Try it: Return each line of the records below that contains the word "clusters".
________________________
-- ==== Sys2Proof/Laws/State.lean ====
section
/-!
SUPPORT. What each update of a part of the state leaves alone, field by field, and what a lookup reads after an update:
rules for `simp`, so that no proof unfolds a record update.
-/

namespace Sys2Proof.Machine

open Sys2Proof

/-! ## State.updCore -/

@[simp] theorem State.updCore_pending (s : State) (c : Nat) (f : Core → Core) : (s.updCore c f).pending = s.pending := rfl
@[simp] theorem State.updCore_fuses (s : State) (c : Nat) (f : Core → Core) : (s.updCore c f).fuses = s.fuses := rfl
@[simp] theorem State.updCore_mem (s : State) (c : Nat) (f : Core → Core) : (s.updCore c f).mem = s.mem := rfl
@[simp] theorem State.updCore_syn (s : State) (c : Nat) (f : Core → Core) : (s.updCore c f).syn = s.syn := rfl
@[simp] theorem State.updCore_sev (s : State) (c : Nat) (f : Core → Core) : (s.updCore c f).sev = s.sev := rfl
@[simp] theorem State.updCore_wtags (s : State) (c : Nat) (f : Core → Core) : (s.updCore c f).wtags = s.wtags := rfl
@[simp] theorem State.updCore_dict (s : State) (c : Nat) (f : Core → Core) : (s.updCore c f).dict = s.dict := rfl
@[simp] theorem State.updCore_charts (s : State) (c : Nat) (f : Core → Core) : (s.updCore c f).charts = s.charts := rfl
@[simp] theorem State.updCore_sched (s : State) (c : Nat) (f : Core → Core) : (s.updCore c f).sched = s.sched := rfl
@[simp] theorem State.updCore_remote (s : State) (c : Nat) (f : Core → Core) : (s.updCore c f).remote = s.remote := rfl
@[simp] theorem State.updCore_clusters (s : State) (c : Nat) (f : Core → Core) : (s.updCore c f).clusters = s.clusters := rfl
@[simp] theorem State.updCore_wires (s : State) (c : Nat) (f : Core → Core) : (s.updCore c f).wires = s.wires := rfl
@[simp] theorem State.updCore_mcasts (s : State) (c : Nat) (f : Core → Core) : (s.updCore c f).mcasts = s.mcasts := rfl
@[simp] theorem State.updCore_ports (s : State) (c : Nat) (f : Core → Core) : (s.updCore c f).ports = s.ports := rfl
@[simp] theorem State.updCore_form (s : State) (c : Nat) (f : Core → Core) : (s.updCore c f).form = s.form := rfl
@[simp] theorem State.updCore_mgmt (s : State) (c : Nat) (f : Core → Core) : (s.updCore c f).mgmt = s.mgmt := rfl
@[simp] theorem State.updCore_sys (s : State) (c : Nat) (f : Core → Core) : (s.updCore c f).sys = s.sys := rfl
@[simp] theorem State.updCore_outbox (s : State) (c : Nat) (f : Core → Core) : (s.updCore c f).outbox = s.outbox := rfl
@[simp] theorem State.updCore_free (s : State) (c : Nat) (f : Core → Core) : (s.updCore c f).free = s.free := rfl

/-! ## State.updCtx -/

@[simp] theorem State.updCtx_pending (s : State) (c x : Nat) (f : Ctx → Ctx) : (s.updCtx c x f).pending = s.pending := rfl
@[simp] theorem State.updCtx_fuses (s : State) (c x : Nat) (f : Ctx → Ctx) : (s.updCtx c x f).fuses = s.fuses := rfl
@[simp] theorem State.updCtx_mem (s : State) (c x : Nat) (f : Ctx → Ctx) : (s.updCtx c x f).mem = s.mem := rfl
@[simp] theorem State.updCtx_syn (s : State) (c x : Nat) (f : Ctx → Ctx) : (s.updCtx c x f).syn = s.syn := rfl
@[simp] theorem State.updCtx_sev (s : State) (c x : Nat) (f : Ctx → Ctx) : (s.updCtx c x f).sev = s.sev := rfl
@[simp] theorem State.updCtx_wtags (s : State) (c x : Nat) (f : Ctx → Ctx) : (s.updCtx c x f).wtags = s.wtags := rfl
@[simp] theorem State.updCtx_dict (s : State) (c x : Nat) (f : Ctx → Ctx) : (s.updCtx c x f).dict = s.dict := rfl
@[simp] theorem State.updCtx_charts (s : State) (c x : Nat) (f : Ctx → Ctx) : (s.updCtx c x f).charts = s.charts := rfl
@[simp] theorem State.updCtx_sched (s : State) (c x : Nat) (f : Ctx → Ctx) : (s.updCtx c x f).sched = s.sched := rfl
@[simp] theorem State.updCtx_remote (s : State) (c x : Nat) (f : Ctx → Ctx) : (s.updCtx c x f).remote = s.remote := rfl
@[simp] theorem State.updCtx_clusters (s : State) (c x : Nat) (f : Ctx → Ctx) : (s.updCtx c x f).clusters = s.clusters := rfl
@[simp] theorem State.updCtx_wires (s : State) (c x : Nat) (f : Ctx → Ctx) : (s.updCtx c x f).wires = s.wires := rfl
@[simp] theorem State.updCtx_mcasts (s : State) (c x : Nat) (f : Ctx → Ctx) : (s.updCtx c x f).mcasts = s.mcasts := rfl
@[simp] theorem State.updCtx_ports (s : State) (c x : Nat) (f : Ctx → Ctx) : (s.updCtx c x f).ports = s.ports := rfl
@[simp] theorem State.updCtx_form (s : State) (c x : Nat) (f : Ctx → Ctx) : (s.updCtx c x f).form = s.form := rfl
@[simp] theorem State.updCtx_mgmt (s : State) (c x : Nat) (f : Ctx → Ctx) : (s.updCtx c x f).mgmt = s.mgmt := rfl
@[simp] theorem State.updCtx_sys (s : State) (c x : Nat) (f : Ctx → Ctx) : (s.updCtx c x f).sys = s.sys := rfl
@[simp] theorem State.updCtx_outbox (s : State) (c x : Nat) (f : Ctx → Ctx) : (s.updCtx c x f).outbox = s.outbox := rfl
@[simp] theorem State.updCtx_free (s : State) (c x : Nat) (f : Ctx → Ctx) : (s.updCtx c x f).free = s.free := rfl

/-! ## State.updCluster -/

@[simp] theorem State.updCluster_pending (s : State) (k : Nat) (f : Cluster → Cluster) : (s.updCluster k f).pending = s.pending := rfl
@[simp] theorem State.updCluster_fuses (s : State) (k : Nat) (f : Cluster → Cluster) : (s.updCluster k f).fuses = s.fuses := rfl
@[simp] theorem State.updCluster_mem (s : State) (k : Nat) (f : Cluster → Cluster) : (s.updCluster k f).mem = s.mem := rfl
@[simp] theorem State.updCluster_syn (s : State) (k : Nat) (f : Cluster → Cluster) : (s.updCluster k f).syn = s.syn := rfl
@[simp] theorem State.updCluster_sev (s : State) (k : Nat) (f : Cluster → Cluster) : (s.updCluster k f).sev = s.sev := rfl
@[simp] theorem State.updCluster_wtags (s : State) (k : Nat) (f : Cluster → Cluster) : (s.updCluster k f).wtags = s.wtags := rfl
@[simp] theorem State.updCluster_dict (s : State) (k : Nat) (f : Cluster → Cluster) : (s.updCluster k f).dict = s.dict := rfl
@[simp] theorem State.updCluster_charts (s : State) (k : Nat) (f : Cluster → Cluster) : (s.updCluster k f).charts = s.charts := rfl
@[simp] theorem State.updCluster_sched (s : State) (k : Nat) (f : Cluster → Cluster) : (s.updCluster k f).sched = s.sched := rfl
@[simp] theorem State.updCluster_remote (s : State) (k : Nat) (f : Cluster → Cluster) : (s.updCluster k f).remote = s.remote := rfl
@[simp] theorem State.updCluster_cores (s : State) (k : Nat) (f : Cluster → Cluster) : (s.updCluster k f).cores = s.cores := rfl
@[simp] theorem State.updCluster_wires (s : State) (k : Nat) (f : Cluster → Cluster) : (s.updCluster k f).wires = s.wires := rfl
@[simp] theorem State.updCluster_mcasts (s : State) (k : Nat) (f : Cluster → Cluster) : (s.updCluster k f).mcasts = s.mcasts := rfl
@[simp] theorem State.updCluster_ports (s : State) (k : Nat) (f : Cluster → Cluster) : (s.updCluster k f).ports = s.ports := rfl
@[simp] theorem State.updCluster_form (s : State) (k : Nat) (f : Cluster → Cluster) : (s.updCluster k f).form = s.form := rfl
@[simp] theorem State.updCluster_mgmt (s : State) (k : Nat) (f : Cluster → Cluster) : (s.updCluster k f).mgmt = s.mgmt := rfl
@[simp] theorem State.updCluster_sys (s : State) (k : Nat) (f : Cluster → Cluster) : (s.updCluster k f).sys = s.sys := rfl
@[simp] theorem State.updCluster_outbox (s : State) (k : Nat) (f : Cluster → Cluster) : (s.updCluster k f).outbox = s.outbox := rfl
@[simp] theorem State.updCluster_free (s : State) (k : Nat) (f : Cluster → Cluster) : (s.updCluster k f).free = s.free := rfl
________________________
Your response:
@[simp] theorem State.updCore_clusters (s : State) (c : Nat) (f : Core → Core) : (s.updCore c f).clusters = s.clusters := rfl
@[simp] theorem State.updCtx_clusters (s : State) (c x : Nat) (f : Ctx → Ctx) : (s.updCtx c x f).clusters = s.clusters := rfl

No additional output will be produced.